Oskar Wickström · 2025-08-28 · via Oskar Wickström

Amp is a coding agent which I’ve been working on the last six months at Sourcegraph. And in the last couple of weeks, I’ve been building a testing rig inspired by Deterministic Simulation Testing (DST) to test the most crucial parts of the system. DST is closely related to fuzzing and property-based testing.

The goal is to get one of Amp’s most central pieces, the ThreadWorker, under heavy scrutiny. We’ve had a few perplexing bug reports, where users experienced corrupted threads, LLM API errors from invalid tool calls, and more vague issues like “it seems like it’s spinning forever.” Reproducing such problems manually is usually somewhere between impractical and impossible. I want to reproduce them deterministically, and in a way where we can debug and fix them. And beyond the known ones, I’d like to find the currently unknown ones before our users hit them.

Generative testing to the rescue!

Approach: Lightweight DST in TypeScript

Amp is written in TypeScript, which is an ecosystem currently not drowning in fuzzing tools. My starting point was using jsfuzz, which I hadn’t used before but it looked promising. However, I had a bunch of problems getting it to run together with our Bun stack. One could use fast-check, but as far as I can tell, the model-based testing they support doesn’t fit with our needs. We don’t have a model of the system, and we need to generate values in multiple places as the test runs. So, I decided to build something from scratch for our purposes.

I borrowed an idea I got from matklad last year: instead of passing a seeded PRNG to generate test input, we generate an entropy Buffer with random contents, and track our position in that array with a cursor. Drawing a random byte consumes the byte at the current position and increments the cursor. We don’t know up-front how many bytes we need for a given fuzzer, so the entropy buffer grows dynamically when needed, appending more random bytes. This, together with a bunch of methods for drawing different types of values, is packaged up in an Entropy class:

class Entropy {
  random(count): UInt8Array { ... }
  randomRange(minIncl: number, maxExcl: number): number { ... }
  // ... lots of other stuff
}

A fuzzer is an ES module written in TypeScript, exporting a single function:

export async function fuzz(entropy: Entropy) {
  // test logic here
}

Any exception thrown by fuzz is considered a test failure. We use the node:assert module for our test assertions, but it could be anything.
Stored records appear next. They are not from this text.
-- ==== Sys2Proof/Laws/Memory.lean ====
section
/-! SUPPORT. Memory as an array of bytes (20_memory.md R51, R55, R64): a read after a write, and the canonical form.
The read laws hold for every list, canonical or not. -/

namespace Sys2Proof.Machine

variable (c : Config)

theorem Memory.get_insert (a b : Nat) (x : Byte) (m : List Host.Cell) :
    Memory.get c (Memory.insert a x m) b = if b = a then x else Memory.get c m b := by
  induction m with
  | nil => simp [Memory.insert, Memory.get]
  | cons e m ih =>
    simp only [Memory.insert]
    split
    · simp [Memory.get]
    · split
      · next h =>
        have h' : e.1 = a := h.symm
        by_cases hb : b = a <;> simp [Memory.get, hb, h']
      · next h1 h2 =>
        simp only [Memory.get, ih]
        by_cases hb : b = e.1
        · have : b ≠ a := fun h => h2 (h ▸ hb)
          simp [hb]; intro h; exact absurd (hb.trans h) this
        · simp [hb]

theorem Memory.get_filter (a b : Nat) (m : List Host.Cell) :
    Memory.get c (m.filter (fun e => e.1 ≠ a)) b = if b = a then resetByte c a else Memory.get c m b := by
  induction m with
  | nil => by_cases h : b = a <;> simp [Memory.get, h]
  | cons e m ih =>
    by_cases he : e.1 = a
    · simp only [List.filter_cons, he, ne_eq, not_true, decide_false, Bool.false_eq_true, if_false] at ih ⊢
      rw [ih]
      by_cases hb : b = a <;> simp [Memory.get, hb, he]
    · simp only [List.filter_cons, ne_eq, he, not_false_iff, decide_true, if_true, Memory.get] at ih ⊢
      rw [ih]
      by_cases hb : b = e.1
      · simp [hb, he]
      · simp [hb]

/-- Read after write: the byte written at its own address, the old byte at every other. -/
theorem Memory.get_set (m : List Host.Cell) (a b : Nat) (x : Byte) :
    Memory.get c (Memory.set c m a x) b = if b = a then x else Memory.get c m b := by
  unfold Memory.set
  split
  · next h => rw [Memory.get_filter, ← h]
  · exact Memory.get_insert c a b x m

/-- A ranged write, read back one byte at a time. -/
theorem Memory.get_setRange (bs : List Byte) (m : List Host.Cell) (a b : Nat) :
    Memory.get c (Memory.setRange c m a bs) b =
      if a ≤ b ∧ b < a + bs.length then bs.getD (b - a) 0 else Memory.get c m b := by
  induction bs generalizing m a with
  | nil => rw [Memory.setRange, if_neg (by simp)]
  | cons x bs ih =>
    rw [Memory.setRange, ih, Memory.get_set]
    by_cases h : b = a
    · subst h; simp
    · by_cases h1 : a + 1 ≤ b ∧ b < a + 1 + bs.length
      · have h2 : a ≤ b ∧ b < a + (x :: bs).length := by simp; omega
        have h3 : b - a = (b - (a + 1)) + 1 := by omega
        rw [if_pos h1, if_pos h2, h3]; simp
      · have h2 : ¬ (a ≤ b ∧ b < a + (x :: bs).length) := by simp; omega
        rw [if_neg h1, if_neg h2, if_neg h]

/-- A ranged read is the bytes at a, a + 1, ... (R55). -/
theorem Memory.getRange_eq (n : Nat) (m : List Host.Cell) (a : Nat) :
    Memory.getRange c m a n = (List.range n).map (fun k => Memory.get c m (a + k)) := by
  induction n generalizing a with
  | zero => rfl
  | succ n ih =>
    rw [Memory.getRange, ih, List.range_succ_eq_map]
    simp [Function.comp_def, Nat.add_assoc, Nat.add_comm 1]

@[simp] theorem Memory.getRange_length (n : Nat) (m : List Host.Cell) (a : Nat) :
    (Memory.getRange c m a n).length = n := by simp [Memory.getRange_eq]

theorem Memory.mem_insert (a : Nat) (x : Byte) (m : List Host.Cell) (e : Host.Cell)
    (h : e ∈ Memory.insert a x m) : e = (a, x) ∨ e ∈ m := by
  induction m with
  | nil => simpa [Memory.insert] using h
  | cons f m ih =>
    simp only [Memory.insert] at h
    split at h
    · simpa using h
    · split at h
      · next h2 => simp at h ⊢; tauto
      · simp at h ⊢
        rcases h with h | h
        · exact .inr (.inl h)
        · rcases ih h with h | h <;> tauto

theorem Memory.insert_sorted (a : Nat) (x : Byte) (m : List Host.Cell)
    (h : m.Pairwise (fun e f => e.1 < f.1)) : (Memory.insert a x m).Pairwise (fun e f => e.1 < f.1) := by
  induction m with
  | nil => simp [Memory.insert]
  | cons e m ih =>
    rw [List.pairwise_cons] at h
    simp only [Memory.insert]
    split
    · next hlt =>
      rw [List.pairwise_cons, List.pairwise_cons]
      refine ⟨fun f hf => ?_, h⟩
      rcases List.mem_cons.1 hf with rfl | hf
      · exact hlt
      · exact hlt.trans (h.1 f hf)
    · split
      · next heq => rw [List.pairwise_cons]; exact ⟨fun f hf => heq ▸ h.1 f hf, h.2⟩
      · next hlt hne =>
        rw [List.pairwise_cons]
        refine ⟨fun f hf => ?_, ih h.2⟩
        rcases Memory.mem_insert a x m f hf with rfl | hf
        · show e.1 < a; omega
        · exact h.1 f hf

/-- A write inside the store keeps the canonical form. -/
theorem Memory.set_wf (m : List Host.Cell) (a : Nat) (x : Byte) (ha : a < c.memSize) (h : Memory.wf c m) :
    Memory.wf c (Memory.set c m a x) := by
  unfold Memory.set
  split
  · exact ⟨h.1.filter _, fun e he => h.2 e (List.mem_filter.1 he).1⟩
  · next hx =>
    refine ⟨Memory.insert_sorted a x m h.1, fun e he => ?_⟩
    rcases Memory.mem_insert a x m e he with rfl | he
    · exact ⟨ha, hx⟩
    · exact h.2 e he

/-- A ranged write inside the store keeps the canonical form. -/
theorem Memory.setRange_wf (bs : List Byte) (m : List Host.Cell) (a : Nat) (ha : a + bs.length ≤ c.memSize)
    (h : Memory.wf c m) : Memory.wf c (Memory.setRange c m a bs) := by
  induction bs generalizing m a with
  | nil => exact h
  | cons x bs ih =>
    simp only [List.length_cons] at ha
    exact ih _ _ (by omega) (Memory.set_wf c m a x (by omega) h)

/-- Equal reads are equal memories, in the canonical form: what an observer cannot tell apart is the same data. -/
theorem Memory.ext (m m' : List Host.Cell) (h : Memory.wf c m) (h' : Memory.wf c m')
    (heq : ∀ a, Memory.get c m a = Memory.get c m' a) : m = m' := by
  have notin : ∀ (m : List Host.Cell) (a : Nat), (∀ e ∈ m, a < e.1) → Memory.get c m a = resetByte c a := by
    intro m a hm
    induction m with
    | nil => rfl
    | cons e m ih =>
      have : a ≠ e.1 := (hm e (by simp)).ne
      simp only [Memory.get, this, if_false]
      exact ih fun f hf => hm f (by simp [hf])
  induction m generalizing m' with
  | nil =>
    cases m' with
    | nil => rfl
    | cons e m' =>
      have := heq e.1
      simp [Memory.get] at this
      exact absurd this.symm (h'.2 e (by simp)).2
  | cons e m ih =>
    cases m' with
    | nil =>
      have := heq e.1
      simp [Memory.get] at this
      exact absurd this (h.2 e (by simp)).2
    | cons f m' =>
      have hs := List.pairwise_cons.1 h.1
      have hs' := List.pairwise_cons.1 h'.1
      have key : e.1 = f.1 := by
        rcases Nat.lt_trichotomy e.1 f.1 with hlt | he | hgt
        · have h1 := heq e.1
          rw [notin (f :: m') e.1 (by
            intro g hg
            rcases List.mem_cons.1 hg with rfl | hg
            · exact hlt
            · exact hlt.trans (hs'.1 g hg))] at h1
          simp [Memory.get] at h1
          exact absurd h1 (h.2 e (by simp)).2
        · exact he
        · have h1 := heq f.1
          rw [notin (e :: m) f.1 (by
            intro g hg
            rcases List.mem_cons.1 hg with rfl | hg
            · exact hgt
            · exact hgt.trans (hs.1 g hg))] at h1
          simp [Memory.get] at h1
          exact absurd h1.symm (h'.2 f (by simp)).2
      have hv : e.2 = f.2 := by
        have := heq e.1
        simpa [Memory.get, key] using this
      have hef : e = f := Prod.ext key hv
      subst hef
      congr 1
      refine ih m' ⟨hs.2, fun g hg => h.2 g (by simp [hg])⟩ ⟨hs'.2, fun g hg => h'.2 g (by simp [hg])⟩ fun a => ?_
      by_cases ha : a = e.1
      · subst ha; rw [notin m _ hs.1, notin m' _ hs'.1]
      · simpa [Memory.get, ha] using heq a

/-! ### Reads and writes through the state -/

theorem inBounds_iff (a n : Nat) : inBounds c a n = true ↔ n = 0 ∨ a + n ≤ c.memSize := by simp [inBounds]

/-- The byte of a state after a ranged write. -/
theorem State.byteAt_putBytes (s : State) (a b : Nat) (bs : List Byte) :
    (s.putBytes a bs).byteAt b = if a ≤ b ∧ b < a + bs.length then bs.getD (b - a) 0 else s.byteAt b :=
  Memory.get_setRange s.cfg bs s.mem a b

/-- Everything `memRead` can do. -/
theorem State.memRead_eq (s : State) (a n : Nat) :
    s.memRead a n = if n = 0 ∨ a + n ≤ s.cfg.memSize
      then some ((List.range n).map (fun k => s.byteAt (a + k))) else none := by
  unfold State.memRead
  simp only [inBounds_iff, Memory.getRange_eq, State.byteAt]

/-- Everything `memWrite` can do. -/
theorem State.memWrite_eq (s : State) (a : Nat) (bs : List Byte) :
    s.memWrite a bs = if bs.length = 0 ∨ a + bs.length ≤ s.cfg.memSize then some (s.putBytes a bs) else none := by
  unfold State.memWrite
  simp only [inBounds_iff]

/-- Two states with the same parameters and the same memory read the same bytes. -/
theorem State.byteAt_congr {s t : State} (hc : t.cfg = s.cfg) (hm : t.mem = s.mem) (a : Nat) :
    t.byteAt a = s.byteAt a := by rw [State.byteAt, State.byteAt, hc, hm]

end Sys2Proof.Machine
end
Another program, the fuzz runner, imports a built fuzzer module and runs as many tests it can before a given timeout. If it finds a failure, it prints out the command to reproduce that failure:

Fuzzing example.fuzzer.js iteration 1000...
Fuzzing example.fuzzer.js iteration 2000...
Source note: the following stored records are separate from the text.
/-- A predicate on the parameters, Memory, the framebuffer, I and the stack that every well-formed instruction keeps
is kept by every step: the host's move, the key poll, the advance and a fault of the fetch touch none of these. -/
theorem step_preserves {P : State → Prop}
    (hcongr : ∀ s t : State, t.cfg = s.cfg → t.mem = s.mem → t.fb = s.fb → t.i = s.i → t.sp = s.sp → t.stk = s.stk →
      P s → P t)
    (hexec : ∀ (i : Instr) (s t : State), i.wellFormed = true → exec i s = .next t → P s → P t)
    (h : step s = .next t) (hs : P s) : P t := by
  obtain ⟨-, ⟨-, rfl⟩ | ⟨-, -, i, hi, hex⟩ | ⟨-, -, -, rfl⟩ | ⟨-, -, rfl⟩⟩ := step_cases h
  · obtain hp | ⟨k, hp⟩ := s.hostMove.pollKeys_cases <;> rw [hp] <;>
      refine hcongr s _ ?_ ?_ ?_ ?_ ?_ ?_ hs <;> simp
  · refine hexec i _ t (decodeWord_wellFormed hi) hex (hcongr s _ ?_ ?_ ?_ ?_ ?_ ?_ hs) <;> simp
  · refine hcongr s _ ?_ ?_ ?_ ?_ ?_ ?_ hs <;> simp
  · refine hcongr s _ ?_ ?_ ?_ ?_ ?_ ?_ hs <;> simp

/-- Every instruction keeps Memory and the framebuffer in canonical form. -/
theorem exec_canonical (h : exec i s = .next t) (hs : s.Canonical) : t.Canonical := by
  obtain ⟨hv, hm, hfb⟩ := hs
  refine ⟨exec_cfg h ▸ hv, ?_, ?_⟩
  · obtain hmem | ⟨-, a, bs, hw⟩ := exec_mem h
    · rw [exec_cfg h, hmem]; exact hm
    · exact State.memWrite_wf hw hm
  · rw [exec_cfg h]
    obtain hf | ⟨-, hf⟩ | ⟨-, vx, vy, bs, hf⟩ := exec_fb h <;> rw [hf]
    · exact hfb
    · exact ⟨.nil, nofun⟩
    · exact drawSprite_wf s.cfg vx vy bs s.fb (by omega) (by omega) hfb

/-- Settles O58, with the parameters as part of the predicate kept. -/
theorem canonicalFormsAreKept : Obligations.CanonicalFormsAreKept := by
  intro s t hs h
  refine step_preserves (P := fun u => u.Canonical ∧ u.cfg = s.cfg) ?_ ?_ h ⟨hs, rfl⟩
  · intro u v hc hm hf _ _ _ hu
    rw [State.Canonical, hc, hm, hf]; exact hu
  · intro i u v _ hex hu
    exact ⟨exec_canonical hex hu.1, (exec_cfg hex).trans hu.2⟩

/-- R162: FX1E leaves at most 0xFFF in I, from any I. -/
theorem indexAdd_le (w : Word) (a : Byte) : (indexAdd w a).toNat ≤ 0xFFF := by
  rw [indexAdd_toNat]; split <;> omega

/-- R163: FX29 leaves at most FONT_BASE + 1275 in I: the sum where it fits 16 bits, and a 16-bit value below the sum
where it does not. -/
theorem glyphIndex_le (c : Config) (a : Byte) : (glyphIndex c a).toNat ≤ c.fontBase + 1275 := by
  have ha := a.isLt
  have hg := (glyphIndex c a).isLt
  by_cases hfit : c.fontBase + a.toNat * 5 < 65536
  · rw [glyphIndex_toNat c a hfit]; omega
  · omega

/-- Every well-formed instruction keeps I inside its bound. -/
theorem exec_indexBound (hw : i.wellFormed = true) (h : exec i s = .next t) (hs : s.IndexBound) : t.IndexBound := by
  rw [State.IndexBound, exec_cfg h]
  obtain hi | rfl | ⟨a, hi⟩ | ⟨a, hi⟩ := exec_index h
  · rw [hi]; exact hs
  · exact le_max_of_le_left ((fitsNnn_iff _).1 hw)
  · rw [hi]; exact le_max_of_le_left (indexAdd_le _ _)
  · rw [hi]; exact le_max_of_le_right (glyphIndex_le _ _)

/-- Every instruction keeps sp even and in range, and the size of STK. -/
theorem exec_stackShape (h : exec i s = .next t) (hs : s.StackShape) : t.StackShape := by
  obtain ⟨heven, hle, hlen⟩ := hs
  obtain ⟨hsp, hstk, -⟩ | ⟨-, hret, rfl⟩ | ⟨nnn, -, hroom, rfl⟩ := exec_stack_pc h
  · rw [State.StackShape, exec_cfg h, hsp, hstk]; exact ⟨heven, hle, hlen⟩
  · refine ⟨?_, ?_, hlen⟩ <;> simp <;> omega
  · refine ⟨?_, ?_, ?_⟩ <;> simp <;> omega

/-- Settles O59. -/
theorem stackAndIndexBoundsAreKept : Obligations.StackAndIndexBoundsAreKept := by
  intro s t hs hi h
  refine step_preserves (P := fun u => u.StackShape ∧ u.IndexBound) ?_ ?_ h ⟨hs, hi⟩
  · intro u v hc _ _ hI hsp hstk hu
    rw [State.StackShape, State.IndexBound, hc, hI, hsp, hstk]; exact hu
  · intro i u v hw hex hu
    exact ⟨exec_stackShape hex hu.1, exec_indexBound hw hex hu.2⟩

/-- Advancing by 2 modulo 2^16 never goes further than 2 (R103). -/
theorem toNat_add_two_le (w : Word) : (w + 2).toNat ≤ w.toNat + 2 := by
  rw [BitVec.toNat_add]; exact Nat.mod_le _ _

/-- An instruction run with the advanced pc at most MEM_SIZE leaves pc in its bound: past a skip, at the target of a
jump or a call, or at a return address (R121 to R124, R129). -/
theorem exec_pc_le (hw : i.wellFormed = true) (h : exec i s = .next t) (heven : s.sp % 2 = 0)
    (hpc : s.pc.toNat ≤ s.cfg.memSize) (hret : ∀ k, 2 * k + 2 ≤ s.sp → (s.slot (2 * k)).toNat ≤ s.cfg.memSize) :
    t.pc.toNat ≤ max 0x10FE (t.cfg.memSize + 2) := by
  rw [exec_cfg h]
  obtain ⟨-, -, hp | hp | rfl | ⟨nnn, rfl, hp⟩⟩ | ⟨-, hsp, rfl⟩ | ⟨nnn, rfl, -, rfl⟩ := exec_stack_pc h
  · rw [hp]; omega
  · have := toNat_add_two_le s.pc
    rw [hp]; omega
  · have := (fitsNnn_iff t.pc).1 hw
    omega
  · have hnnn := (fitsNnn_iff nnn).1 hw
    have := (s.reg 0).isLt
    rw [hp, offsetTarget_toNat nnn _ hnnn]; omega
  · have htop := hret (s.sp / 2 - 1) (by omega)
    rw [show 2 * (s.sp / 2 - 1) = s.sp - 2 by omega] at htop
    rw [State.setPc_pc]; omega
  · have := (fitsNnn_iff nnn).1 hw
    rw [State.setPc_pc]; omega

/-- Every instruction keeps the return addresses held at most MEM_SIZE: the one 2NNN pushes is the advanced pc (R123),
and 00EE holds fewer of them. -/
theorem exec_slot_le (h : exec i s = .next t) (hs : s.StackShape) (hpc : s.pc.toNat ≤ s.cfg.memSize)
    (hret : ∀ k, 2 * k + 2 ≤ s.sp → (s.slot (2 * k)).toNat ≤ s.cfg.memSize) (k : Nat) (hk : 2 * k + 2 ≤ t.sp) :
    (t.slot (2 * k)).toNat ≤ t.cfg.memSize := by
  obtain ⟨heven, hle, hlen⟩ := hs
  obtain ⟨hsp, hstk, -⟩ | ⟨-, -, rfl⟩ | ⟨nnn, -, hroom, rfl⟩ := exec_stack_pc h
  · rw [exec_cfg h, State.slot, State.stkRead_congr hstk, State.stkRead_congr hstk]
    exact hret k (hsp ▸ hk)
  · exact hret k (hk.trans (Nat.sub_le _ _))
  · show ((s.push s.pc).slot (2 * k)).toNat ≤ s.cfg.memSize
    change 2 * k + 2 ≤ s.sp + 2 at hk
    by_cases hk2 : 2 * k = s.sp
    · rw [hk2, State.slot_push_self s _ (by omega)]; exact hpc
    · rw [State.slot_push_below s _ _ (by omega) (by omega)]; exact hret k (by omega)

/-- Settles O60: a fetch that passes its bounds check advances pc to at most MEM_SIZE. -/
theorem pcBoundIsKept : Obligations.PcBoundIsKept := by
  intro s t hs hb h
  have hadv := toNat_add_two_le s.pc
  obtain ⟨-, ⟨-, rfl⟩ | ⟨-, hin, i, hi, hex⟩ | ⟨-, hin, -, rfl⟩ | ⟨-, -, rfl⟩⟩ := step_cases h
  · obtain hp | ⟨k, hp⟩ := s.hostMove.pollKeys_cases <;> rw [hp] <;> exact hb
  · have hpc : s.hostMove.advance.pc.toNat ≤ s.hostMove.advance.cfg.memSize := hadv.trans hin
    exact ⟨exec_pc_le (decodeWord_wellFormed hi) hex hs.1 hpc hb.2, exec_slot_le hex hs hpc hb.2⟩
  · exact ⟨le_max_of_le_right (by show (s.pc + 2).toNat ≤ s.cfg.memSize + 2; omega), hb.2⟩
  · exact hb

/-! ### The reset state (R37, R250) -/

/-- R250: with a font of 80 bytes, valid parameters and a program that fits, Reset succeeds. -/
theorem State.resetEvent_eq_next {font program : List Byte} (hfont : font.length = 80)
    (hvalid : Config.Valid { s.cfg with font := font }) (hfits : s.cfg.progBase + program.length ≤ s.cfg.memSize) :
    s.resetEvent font program = .next (s.afterReset font program) := by
  rw [State.resetEvent, if_neg (not_not_intro hfont), if_neg (not_not_intro hvalid), if_neg (by omega)]

/-- The default parameters meet the constraints of R7. -/
theorem defaultConfig_valid : defaultConfig.Valid := by decide

/-- Settles O18. The stack is empty after Reset, so it holds no return address. -/
theorem stateResetIsAResetState : Obligations.StateResetIsAResetState := by
  refine ⟨?_, ⟨defaultConfig_valid, State.reset_memory_wf, .nil, nofun⟩, by decide, by decide, by decide, ?_⟩
  · exact State.resetEvent_eq_next rfl defaultConfig_valid (by decide)
  · intro k hk
    exact absurd hk (by simp [State.reset])

end Sys2Proof.Machine
end

section
/-! PROOFS of the family 20_memory.md: a store into the code is seen by the fetch that follows (R64, R66). -/

namespace Sys2Proof.Machine

/-- R165, R58: FX55 whose x + 1 bytes are in bounds writes them at I, and does nothing else. -/
theorem exec_ldMemVx_of_inBounds {x : RegIdx} {s : State} (h : s.i.toNat + x.val + 1 ≤ s.cfg.memSize) :
    exec (.ldMemVx x) s = .next (s.putBytes s.i.toNat (s.firstRegs x)) := by
  have hin : s.i.toNat + (s.firstRegs x).length ≤ s.cfg.memSize := by
    rw [State.firstRegs_length]; exact h
  change execLdMemVx x s = _
  rw [execLdMemVx, State.memWrite_eq, if_pos (.inr hin)]

/-- R165: after V[0] to V[x] are written at a, the byte at a + k is V[k]. -/
theorem State.byteAt_putBytes_firstRegs (s : State) (a : Nat) {x k : RegIdx} (h : k ≤ x) :
    (s.putBytes a (s.firstRegs x)).byteAt (a + k.val) = s.reg k := by
  have hspan : a ≤ a + k.val ∧ a + k.val < a + (s.firstRegs x).length := by
    have hk : k.val ≤ x.val := h
    rw [State.firstRegs_length]; omega
  rw [State.byteAt_putBytes, if_pos hspan, Nat.add_sub_cancel_left, State.firstRegs_getD s x k h]

/-- Settles O15: FX55 keeps pc, so the next fetch reads the bytes just written at I and I + 1 (R66). -/
theorem storeIsSeenByTheNextFetch : Obligations.StoreIsSeenByTheNextFetch := by
  intro s x hx hpc hfits
  have hhi := s.byteAt_putBytes_firstRegs s.pc.toNat (Fin.zero_le x)
  have hlo := s.byteAt_putBytes_firstRegs s.pc.toNat (show (1 : RegIdx) ≤ x from hx)
  refine ⟨_, exec_ldMemVx_of_inBounds hfits, ?_⟩
  rw [State.fetchWord, State.putBytes_pc, hpc]
  exact congrArg₂ be16 hhi hlo

end Sys2Proof.Machine
end

section
/-! PROOFS of the family 30_encoding.md: an instruction is one word and its fields (R82), and the decoder and the
opcode map of R86 read every word alike (R83). For each format, lemmas join a word to its fields, one way (O2) and back
(O3); three more say which fields a row's mask fixes (O4), and O9 reads off that a word no row fits does not decode. -/

namespace Sys2Proof

variable {w : Word} {i : Instr} {op n : Nat} {nnn : Word} {x y : RegIdx} {nn : Byte}

/-! ### The fields of a packed word (R82) -/

theorem fieldOp_packNnn (h : op < 16) : (fieldOp (packNnn op nnn)).toNat = op := by
  rw [fieldOp_toNat, packNnn_toNat op nnn h]; omega

theorem fieldNnn_packNnn (h : op < 16) (hn : fitsNnn nnn = true) : fieldNnn (packNnn op nnn) = nnn := by
  have := (Machine.fitsNnn_iff nnn).1 hn
  apply BitVec.eq_of_toNat_eq
  rw [fieldNnn_toNat, packNnn_toNat op nnn h]; omega

theorem fieldOp_packXNn (h : op < 16) : (fieldOp (packXNn op x nn)).toNat = op := by
  have := nn.isLt
  rw [fieldOp_toNat, packXNn_toNat op x nn h]; omega

theorem fieldX_packXNn (h : op < 16) : fieldX (packXNn op x nn) = x := by
  have := nn.isLt
  apply Fin.ext
  rw [fieldX_val, packXNn_toNat op x nn h]; omega

theorem fieldNn_packXNn (h : op < 16) : fieldNn (packXNn op x nn) = nn := by
  have := nn.isLt
  apply BitVec.eq_of_toNat_eq
  rw [fieldNn_toNat, packXNn_toNat op x nn h]; omega

theorem fieldOp_packXYN (h : op < 16) : (fieldOp (packXYN op x y n)).toNat = op := by
  rw [fieldOp_toNat, packXYN_toNat op x y n h]; omega

theorem fieldX_packXYN (h : op < 16) : fieldX (packXYN op x y n) = x := by
  apply Fin.ext
  rw [fieldX_val, packXYN_toNat op x y n h]; omega

theorem fieldY_packXYN (h : op < 16) : fieldY (packXYN op x y n) = y := by
  apply Fin.ext
  rw [fieldY_val, packXYN_toNat op x y n h]; omega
Fuzzer failed: AssertionError [ERR_ASSERTION]: 3 != 4
  at [...]

Reproduce with:

  bun --console-depth=10 scripts/fuzz.ts \
    dist/example.fuzzer.js \
    --verbose \
    --reproduce=1493a513f88d0fd9325534c33f774831

Why use this Entropy rather than a seed? More about that at the end of the post!

The ThreadWorker Fuzzer

In the fuzzer for our ThreadWorker, we stub out all IO and other nondeterministic components, and we install fake timers to control when and how asynchronous code is run. In effect, we have determinism and simulation to run tests in, so I guess it qualifies as DST.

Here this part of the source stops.